Gerçek karakter sahibi bir insanda gelişmiş bir onur (izzeti nefis) duygusu vardır. Bu duygu onu bayağı davranışlarda bulunmaktan korur, sözlerindeki ve davranışlarındaki kaliteyi yükseltir. O insan yalan söylemez, hile yapmaz, başkalarını aldatmaz, sorumluluktan kaçmaz, doğru ve dürüst bir insandır. Verdiği sözde durur, sözüne güvenilir bir insandır, yüksek etik değerlere sahiptir, kişisel çıkarları için onuruna leke sürdürmez. Onurunu korumak, kararlarında ve davranışlarında önceliği çok yüksek olan bir ölçüttür.
Onurlu olmak, yalnızca toplumda belirli konumlarda bulunan ya da belirli parasal güce, servete sahip olanlara özgü değildir. Bunun için ileri düzeyde eğitimli olmak da gerekmez. Konumu, gücü, serveti, eğitimi ne olursa olsun, karakter sahibi insanlar gizli de olsa açık da olsa onurlu davranırlar. Her şeyden önce, kendi vicdanlarına karşı sorumluluk duygusu taşırlar, başkaları için değil öncelikle kendileri için onurlu davranmaya önem verirler.

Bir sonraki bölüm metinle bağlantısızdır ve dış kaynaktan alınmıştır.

/-! Completion (R144). -/

/-- The last steps of a completed packet. -/
def State.donePacket (s : State) (die idx : Nat) (p : Packet) (outcome : Nat) : State :=
  ((s.notifyPacket p outcome).leaveTable die idx).newSmax p.vf

/-- The outcome of a packet whose add or join was refused (R145, R169). -/
def refusedOutcome (cause : Nat) : Nat := 0x200 + 2 ^ 16 * cause

/-- PACKET_COMPLETE: the last context is Free: the completion add leaves; with val = 1 plus a cause it is answered (R144). -/
def execPacketComplete (s : State) : Host.Outcome State Fault Refusal :=
  let die := s.arg.who
  let idx := s.arg.what
  match s.packet die idx with
  | none => .next s
  | some p =>
    let own := p.refused.elim 0 refusedOutcome
    if s.arg.val = 0 then
      if p.st ≠ .running ∨ p.live ≠ 0 ∨ p.records ≠ 0 then .next s
      else if p.killed then .next (s.donePacket die idx p 0x100)
      else if p.donectr = 0 then .next (s.donePacket die idx p own)
      else
        let s := (s.modPacket die idx fun q => { q with st := .complete }).newSmax p.vf
        .next (s.fresh.2.sendRequest (s.dispatcherReq die idx p 0x2B p.donectr (p.w 11)))
    else if p.st ≠ .complete then .next s
    else if own = 0 ∧ s.arg.val ≠ 1 then .next (s.donePacket die idx p (refusedOutcome (s.arg.val - 1)))
    else .next (s.donePacket die idx p own)

/-! PURGE (R442). -/

/-- A CWAIT of a dispatcher for a packet. -/
def isDepWait (die idx : Nat) (r : ObjReq) : Bool := r.ctxid == 0xFFFFFFF0 + die && r.packet == idx && r.op == 0x2C

/-- The dispatcher's CWAIT for a packet is withdrawn: from its wait list, or before it reached it (R141). -/
def State.withdrawDep (s : State) (die idx : Nat) : State :=
  let s := s.removeWaits fun e => isDepWait die idx e.req
  let s := { s with net := s.net.filter fun m => match m.body with | .request r => !isDepWait die idx r | _ => true }
  s.slices.foldl (fun s x =>
    if x.2.objQ.any fun r => isDepWait die idx r then
      s.modSlice x.1 fun y => { y with objQ := y.objQ.filter fun r => !isDepWait die idx r }
    else s) s

/-- PURGE: every packet of the partition still in VERIFY, DEPEND or TIMED is rejected with outcome 8; the dispatcher's CWAITs leave
their wait lists (R141). -/
def execPurge (s : State) : Host.Outcome State Fault Refusal :=
  let v := s.arg.val % 128
  .next ([0, 1].foldl (fun (s : State) (die : Nat) =>
    let ps := (s.die die).packets.filter fun p =>
      p.2.vf == v && p.2.words != [] && decide (p.2.st = .verify ∨ p.2.st = .depend ∨ p.2.st = .timed)
    ps.foldl (fun s p =>
      let s := if p.2.st = .depend then s.withdrawDep die p.1 else s
      s.reject die p.1 p.2 8) s) s)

Onur, saygın bir lider olmanın temel koşullarından biridir. Gerçekten onurun ne olduğunu bilen bir lider, başkalarının, örneğin kendi ekibinde olanların, kendisine bağlı bulunanların ve aynı zamanda kendisiyle aynı düzeydeki çalışma arkadaşlarının kişiliklerine, düşüncelerine ve duygularına saygı gösteren, onların onurlarını gözeten bir insandır. Lider, başkalarının onurunu rencide edecek bir hata işlemektense kendisinden ödün vermeyi, özveride bulunmayı tercih eder. Gerçek lider, kendisi kadar şanslı olmayanların zayıflıklarını, hatalarını, başarısızlıklarını anlayışla ve hoşgörüyle karşılayan insandır. Onları özellikle başkalarının yanında aşağılayan, dışlayan, küçük düşüren sözlerden ve davranışlardan özenle kaçınır.
Onurlu bir insan hiçbir zaman servetiyle, gücüyle ya da yetenekleriyle övünmez, başarılarından dolayı aşırı gurur (kibir) göstermez. Bu insan, bir başkasının hatasından ya da başarısızlığından dolayı da hemen kendini haklı veya üstün gösterecek bir gerekçe arayışına girmez. Başkalarının onurunu korumaya da kendi onuru kadar önem verir. Konumundan aldığı güçle fikirlerini zorla bir başkasına kabul ettirmeye çalışmaz, başkalarının fikirlerini sabır ve dikkatle dinler, eleştirilere açıktır, başkalarından öğrenmeye isteklidir. Kendi fikirlerini rahat ve güvenli bir şekilde ifade ederken baskıcı, zorlayıcı değildir. İnandığı görüşlerini savunur, başkalarını akılcı bir biçimde ikna etmeye ve etkilemeye çaba harcar.
Onurlu insanlar, yaptıkları iyilikleri ya da özverileri abartarak ve başa kalkarak anlatmaz, bunu onları rencide edecek şekilde tekrarlayarak dile getirmezler. Karşısındakinin onurunu inciten, kendisini zayıf ya da kötü hissetmesine neden olan bu davranışlar saygısızlıktır.